• **Excerpted records**:
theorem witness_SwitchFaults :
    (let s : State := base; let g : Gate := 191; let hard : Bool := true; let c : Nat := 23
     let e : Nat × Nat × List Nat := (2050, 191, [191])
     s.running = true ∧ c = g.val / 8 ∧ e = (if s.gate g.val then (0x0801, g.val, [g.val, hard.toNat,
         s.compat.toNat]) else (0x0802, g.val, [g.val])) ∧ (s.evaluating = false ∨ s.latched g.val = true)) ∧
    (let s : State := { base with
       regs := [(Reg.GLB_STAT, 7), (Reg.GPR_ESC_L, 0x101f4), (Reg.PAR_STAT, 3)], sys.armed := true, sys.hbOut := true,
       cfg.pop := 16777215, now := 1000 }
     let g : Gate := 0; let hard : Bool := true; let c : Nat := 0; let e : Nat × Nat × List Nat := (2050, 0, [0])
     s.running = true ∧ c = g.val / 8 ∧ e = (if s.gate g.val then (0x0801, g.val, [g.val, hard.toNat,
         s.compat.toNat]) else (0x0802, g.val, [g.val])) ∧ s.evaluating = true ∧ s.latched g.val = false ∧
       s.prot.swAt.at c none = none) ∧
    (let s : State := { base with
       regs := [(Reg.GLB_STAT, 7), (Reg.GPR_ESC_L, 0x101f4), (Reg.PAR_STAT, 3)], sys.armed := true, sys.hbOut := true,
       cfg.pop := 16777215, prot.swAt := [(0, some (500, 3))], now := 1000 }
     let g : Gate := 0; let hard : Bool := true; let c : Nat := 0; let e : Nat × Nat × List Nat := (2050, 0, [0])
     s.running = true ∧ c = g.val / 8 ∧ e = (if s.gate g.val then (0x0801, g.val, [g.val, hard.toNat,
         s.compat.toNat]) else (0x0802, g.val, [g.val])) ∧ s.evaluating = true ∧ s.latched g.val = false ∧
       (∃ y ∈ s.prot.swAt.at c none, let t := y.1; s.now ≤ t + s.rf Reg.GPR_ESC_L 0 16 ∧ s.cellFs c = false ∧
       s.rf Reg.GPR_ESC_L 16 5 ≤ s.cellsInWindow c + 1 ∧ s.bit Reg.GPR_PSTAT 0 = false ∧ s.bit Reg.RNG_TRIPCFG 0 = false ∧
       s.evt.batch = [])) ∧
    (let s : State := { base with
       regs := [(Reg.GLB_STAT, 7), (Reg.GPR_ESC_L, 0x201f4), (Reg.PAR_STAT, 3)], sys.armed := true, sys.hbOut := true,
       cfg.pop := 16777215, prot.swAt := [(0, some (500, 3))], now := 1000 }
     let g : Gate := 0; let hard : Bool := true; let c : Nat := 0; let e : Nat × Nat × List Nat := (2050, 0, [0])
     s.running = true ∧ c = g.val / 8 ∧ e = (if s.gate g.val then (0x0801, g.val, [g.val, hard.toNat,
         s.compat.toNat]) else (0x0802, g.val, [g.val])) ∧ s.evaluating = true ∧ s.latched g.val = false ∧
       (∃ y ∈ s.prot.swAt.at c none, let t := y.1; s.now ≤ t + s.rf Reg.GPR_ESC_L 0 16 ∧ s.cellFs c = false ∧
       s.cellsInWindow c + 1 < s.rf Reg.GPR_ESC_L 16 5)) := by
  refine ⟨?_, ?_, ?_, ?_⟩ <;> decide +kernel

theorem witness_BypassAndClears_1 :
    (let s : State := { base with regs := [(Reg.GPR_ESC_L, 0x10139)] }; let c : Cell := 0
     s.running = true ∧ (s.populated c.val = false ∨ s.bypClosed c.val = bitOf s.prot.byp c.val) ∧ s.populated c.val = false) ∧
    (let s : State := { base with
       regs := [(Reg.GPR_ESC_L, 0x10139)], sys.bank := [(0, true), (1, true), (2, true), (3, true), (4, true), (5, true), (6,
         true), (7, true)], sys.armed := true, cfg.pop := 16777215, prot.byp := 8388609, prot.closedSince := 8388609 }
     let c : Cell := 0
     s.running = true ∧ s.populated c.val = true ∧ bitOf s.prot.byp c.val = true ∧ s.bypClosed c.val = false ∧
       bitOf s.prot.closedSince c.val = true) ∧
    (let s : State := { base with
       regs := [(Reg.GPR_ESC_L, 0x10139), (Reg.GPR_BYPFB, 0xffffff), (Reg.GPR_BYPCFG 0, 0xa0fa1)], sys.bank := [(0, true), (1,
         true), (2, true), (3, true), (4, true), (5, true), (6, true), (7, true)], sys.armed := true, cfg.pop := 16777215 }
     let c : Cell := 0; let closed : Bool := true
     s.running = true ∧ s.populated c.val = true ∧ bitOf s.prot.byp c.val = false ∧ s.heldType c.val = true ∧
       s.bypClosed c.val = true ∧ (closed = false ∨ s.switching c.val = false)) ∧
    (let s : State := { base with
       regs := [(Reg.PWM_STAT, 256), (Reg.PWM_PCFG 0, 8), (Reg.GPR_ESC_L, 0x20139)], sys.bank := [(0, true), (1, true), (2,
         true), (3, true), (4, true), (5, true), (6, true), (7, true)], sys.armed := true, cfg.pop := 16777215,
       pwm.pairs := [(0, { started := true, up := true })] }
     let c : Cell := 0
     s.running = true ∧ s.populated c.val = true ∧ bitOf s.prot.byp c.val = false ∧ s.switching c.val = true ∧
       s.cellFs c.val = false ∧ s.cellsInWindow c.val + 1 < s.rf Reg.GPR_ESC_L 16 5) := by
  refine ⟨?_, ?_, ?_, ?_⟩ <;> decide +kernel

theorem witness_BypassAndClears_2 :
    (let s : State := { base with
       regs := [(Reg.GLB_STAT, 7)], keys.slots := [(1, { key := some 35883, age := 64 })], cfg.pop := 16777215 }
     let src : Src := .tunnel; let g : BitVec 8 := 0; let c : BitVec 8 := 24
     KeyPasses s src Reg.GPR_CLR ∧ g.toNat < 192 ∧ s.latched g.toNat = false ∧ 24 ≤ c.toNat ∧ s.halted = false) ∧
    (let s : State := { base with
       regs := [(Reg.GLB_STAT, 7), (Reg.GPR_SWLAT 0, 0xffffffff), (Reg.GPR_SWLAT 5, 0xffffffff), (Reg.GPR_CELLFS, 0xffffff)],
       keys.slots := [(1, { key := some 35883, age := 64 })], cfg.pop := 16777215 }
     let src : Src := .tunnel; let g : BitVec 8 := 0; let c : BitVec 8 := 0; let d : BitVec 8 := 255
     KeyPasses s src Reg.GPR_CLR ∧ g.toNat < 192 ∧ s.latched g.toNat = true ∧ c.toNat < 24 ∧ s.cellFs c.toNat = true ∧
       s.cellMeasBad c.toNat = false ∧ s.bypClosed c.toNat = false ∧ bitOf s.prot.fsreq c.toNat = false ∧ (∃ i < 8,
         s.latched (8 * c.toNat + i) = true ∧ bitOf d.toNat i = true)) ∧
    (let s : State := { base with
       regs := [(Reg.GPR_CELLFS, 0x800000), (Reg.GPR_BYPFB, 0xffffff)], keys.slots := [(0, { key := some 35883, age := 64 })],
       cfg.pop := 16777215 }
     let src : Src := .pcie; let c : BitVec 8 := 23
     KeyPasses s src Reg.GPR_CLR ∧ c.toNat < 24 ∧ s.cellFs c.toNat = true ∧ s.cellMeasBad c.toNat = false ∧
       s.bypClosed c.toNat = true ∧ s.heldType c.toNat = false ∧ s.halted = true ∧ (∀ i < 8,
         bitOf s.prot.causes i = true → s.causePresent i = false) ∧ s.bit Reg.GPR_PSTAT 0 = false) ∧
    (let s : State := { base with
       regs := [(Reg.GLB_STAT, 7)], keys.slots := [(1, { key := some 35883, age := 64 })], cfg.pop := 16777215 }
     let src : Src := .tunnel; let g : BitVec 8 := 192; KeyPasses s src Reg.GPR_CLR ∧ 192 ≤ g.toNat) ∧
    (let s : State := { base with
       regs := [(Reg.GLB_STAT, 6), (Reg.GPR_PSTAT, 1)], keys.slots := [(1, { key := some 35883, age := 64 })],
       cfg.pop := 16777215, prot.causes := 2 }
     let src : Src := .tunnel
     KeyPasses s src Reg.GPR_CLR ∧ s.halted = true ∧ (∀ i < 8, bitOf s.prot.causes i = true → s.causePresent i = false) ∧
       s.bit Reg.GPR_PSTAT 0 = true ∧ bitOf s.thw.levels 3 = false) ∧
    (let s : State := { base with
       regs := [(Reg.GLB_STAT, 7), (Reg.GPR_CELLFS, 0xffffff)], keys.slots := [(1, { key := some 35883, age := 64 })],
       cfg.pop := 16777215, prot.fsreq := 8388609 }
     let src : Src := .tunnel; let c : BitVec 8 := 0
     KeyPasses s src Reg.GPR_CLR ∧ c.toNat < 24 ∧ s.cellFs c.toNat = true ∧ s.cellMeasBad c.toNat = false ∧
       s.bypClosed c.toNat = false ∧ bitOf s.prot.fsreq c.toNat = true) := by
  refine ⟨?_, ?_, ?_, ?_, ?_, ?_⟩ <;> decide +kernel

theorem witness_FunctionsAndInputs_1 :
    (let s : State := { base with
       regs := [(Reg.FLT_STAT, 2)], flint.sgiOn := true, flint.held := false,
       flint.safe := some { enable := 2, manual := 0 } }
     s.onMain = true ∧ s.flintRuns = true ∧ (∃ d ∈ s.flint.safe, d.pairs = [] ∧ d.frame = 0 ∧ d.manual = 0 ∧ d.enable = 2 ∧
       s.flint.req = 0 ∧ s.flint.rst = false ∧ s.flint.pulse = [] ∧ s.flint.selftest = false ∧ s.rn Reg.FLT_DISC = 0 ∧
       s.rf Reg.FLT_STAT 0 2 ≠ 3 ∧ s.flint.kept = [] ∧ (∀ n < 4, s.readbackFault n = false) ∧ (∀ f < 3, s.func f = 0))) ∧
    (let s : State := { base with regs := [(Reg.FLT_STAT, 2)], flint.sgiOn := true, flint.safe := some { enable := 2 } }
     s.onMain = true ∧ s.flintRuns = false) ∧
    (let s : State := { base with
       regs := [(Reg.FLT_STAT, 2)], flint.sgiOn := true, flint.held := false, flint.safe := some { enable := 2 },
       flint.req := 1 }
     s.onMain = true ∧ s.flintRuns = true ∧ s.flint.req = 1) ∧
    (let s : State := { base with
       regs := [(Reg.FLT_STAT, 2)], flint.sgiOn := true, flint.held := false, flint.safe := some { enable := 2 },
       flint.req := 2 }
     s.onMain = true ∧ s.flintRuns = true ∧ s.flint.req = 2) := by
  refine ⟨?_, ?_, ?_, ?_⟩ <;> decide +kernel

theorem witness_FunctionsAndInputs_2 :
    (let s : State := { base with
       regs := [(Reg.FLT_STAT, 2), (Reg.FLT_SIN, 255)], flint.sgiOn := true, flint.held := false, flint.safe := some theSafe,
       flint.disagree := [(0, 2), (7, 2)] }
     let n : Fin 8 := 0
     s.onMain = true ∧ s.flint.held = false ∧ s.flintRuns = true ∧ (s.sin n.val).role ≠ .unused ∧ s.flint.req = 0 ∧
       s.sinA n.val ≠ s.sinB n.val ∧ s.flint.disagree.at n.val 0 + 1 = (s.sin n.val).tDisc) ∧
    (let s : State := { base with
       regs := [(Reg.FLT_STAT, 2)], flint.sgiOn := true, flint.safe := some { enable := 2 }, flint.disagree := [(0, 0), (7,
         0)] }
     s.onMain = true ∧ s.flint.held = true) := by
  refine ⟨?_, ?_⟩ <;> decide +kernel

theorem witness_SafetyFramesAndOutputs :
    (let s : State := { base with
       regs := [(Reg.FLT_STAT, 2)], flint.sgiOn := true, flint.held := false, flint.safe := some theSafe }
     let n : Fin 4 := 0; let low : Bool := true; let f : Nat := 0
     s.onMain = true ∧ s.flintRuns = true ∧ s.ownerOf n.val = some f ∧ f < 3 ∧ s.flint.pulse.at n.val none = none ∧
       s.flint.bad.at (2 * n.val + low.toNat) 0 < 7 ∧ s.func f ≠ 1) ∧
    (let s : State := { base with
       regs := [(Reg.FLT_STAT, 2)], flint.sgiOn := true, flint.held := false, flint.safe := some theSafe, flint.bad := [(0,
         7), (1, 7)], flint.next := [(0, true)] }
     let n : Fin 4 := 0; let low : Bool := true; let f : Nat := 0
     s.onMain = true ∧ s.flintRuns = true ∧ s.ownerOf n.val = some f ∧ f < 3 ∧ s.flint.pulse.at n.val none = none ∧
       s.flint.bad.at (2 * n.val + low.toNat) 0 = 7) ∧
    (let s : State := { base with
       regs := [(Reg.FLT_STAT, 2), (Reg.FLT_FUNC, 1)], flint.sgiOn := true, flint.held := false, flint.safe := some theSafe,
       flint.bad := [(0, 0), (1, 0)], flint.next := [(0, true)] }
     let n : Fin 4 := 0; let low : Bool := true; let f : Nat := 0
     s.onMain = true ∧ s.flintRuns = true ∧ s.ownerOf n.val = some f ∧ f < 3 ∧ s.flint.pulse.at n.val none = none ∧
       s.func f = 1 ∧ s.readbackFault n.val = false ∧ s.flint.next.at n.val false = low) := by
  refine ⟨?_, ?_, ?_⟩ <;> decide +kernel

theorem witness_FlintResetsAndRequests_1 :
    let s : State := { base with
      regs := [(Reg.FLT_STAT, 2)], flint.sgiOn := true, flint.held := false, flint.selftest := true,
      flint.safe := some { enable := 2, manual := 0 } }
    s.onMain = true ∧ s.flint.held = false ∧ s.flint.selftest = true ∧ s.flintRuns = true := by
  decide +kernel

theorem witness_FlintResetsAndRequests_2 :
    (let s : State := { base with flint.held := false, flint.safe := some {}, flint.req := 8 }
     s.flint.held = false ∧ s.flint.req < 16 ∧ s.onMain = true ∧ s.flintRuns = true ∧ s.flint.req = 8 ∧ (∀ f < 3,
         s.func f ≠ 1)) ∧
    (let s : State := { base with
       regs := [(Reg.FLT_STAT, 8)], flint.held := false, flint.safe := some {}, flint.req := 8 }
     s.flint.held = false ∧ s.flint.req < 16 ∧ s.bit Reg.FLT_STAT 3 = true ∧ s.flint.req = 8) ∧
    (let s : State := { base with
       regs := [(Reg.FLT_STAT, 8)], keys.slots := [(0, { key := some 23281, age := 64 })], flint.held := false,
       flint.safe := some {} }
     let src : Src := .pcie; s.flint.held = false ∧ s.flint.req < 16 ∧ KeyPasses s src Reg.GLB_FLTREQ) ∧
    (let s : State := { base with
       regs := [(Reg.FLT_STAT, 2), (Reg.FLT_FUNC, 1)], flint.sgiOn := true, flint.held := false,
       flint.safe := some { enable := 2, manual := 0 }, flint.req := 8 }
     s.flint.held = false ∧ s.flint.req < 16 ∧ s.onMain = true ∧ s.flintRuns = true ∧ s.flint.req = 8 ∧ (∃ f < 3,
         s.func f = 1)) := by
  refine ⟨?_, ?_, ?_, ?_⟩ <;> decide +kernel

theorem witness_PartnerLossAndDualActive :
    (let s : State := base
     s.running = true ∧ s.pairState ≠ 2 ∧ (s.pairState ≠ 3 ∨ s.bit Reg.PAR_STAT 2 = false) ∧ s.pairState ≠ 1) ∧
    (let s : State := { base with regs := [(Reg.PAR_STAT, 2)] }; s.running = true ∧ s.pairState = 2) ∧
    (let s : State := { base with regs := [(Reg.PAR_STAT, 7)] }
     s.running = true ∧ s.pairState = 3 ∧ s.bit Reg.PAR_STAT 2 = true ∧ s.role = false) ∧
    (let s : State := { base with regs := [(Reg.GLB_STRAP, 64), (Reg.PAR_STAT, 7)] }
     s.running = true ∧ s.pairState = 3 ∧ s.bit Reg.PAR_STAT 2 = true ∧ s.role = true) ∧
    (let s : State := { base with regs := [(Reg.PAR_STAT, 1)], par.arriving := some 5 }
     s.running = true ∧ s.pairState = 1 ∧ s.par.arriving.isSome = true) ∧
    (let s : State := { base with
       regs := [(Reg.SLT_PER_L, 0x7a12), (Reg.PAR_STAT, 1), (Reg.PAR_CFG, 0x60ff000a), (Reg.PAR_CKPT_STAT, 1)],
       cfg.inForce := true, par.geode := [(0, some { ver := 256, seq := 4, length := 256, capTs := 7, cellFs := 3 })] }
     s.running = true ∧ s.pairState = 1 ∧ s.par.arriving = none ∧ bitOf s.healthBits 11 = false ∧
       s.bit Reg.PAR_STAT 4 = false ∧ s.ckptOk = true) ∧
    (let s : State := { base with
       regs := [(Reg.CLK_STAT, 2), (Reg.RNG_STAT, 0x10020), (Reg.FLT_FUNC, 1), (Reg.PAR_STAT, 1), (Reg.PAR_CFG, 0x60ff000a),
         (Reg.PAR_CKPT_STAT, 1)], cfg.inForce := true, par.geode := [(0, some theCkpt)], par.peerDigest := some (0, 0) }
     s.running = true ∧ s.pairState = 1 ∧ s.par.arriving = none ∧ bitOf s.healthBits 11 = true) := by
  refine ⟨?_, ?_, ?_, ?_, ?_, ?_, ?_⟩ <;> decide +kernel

• **Task details**: Search the data for the word "healthBits" and copy each line where it appears.

• **Answer**:
     s.running = true ∧ s.pairState = 1 ∧ s.par.arriving = none ∧ bitOf s.healthBits 11 = false ∧
     s.running = true ∧ s.pairState = 1 ∧ s.par.arriving = none ∧ bitOf s.healthBits 11 = true) := by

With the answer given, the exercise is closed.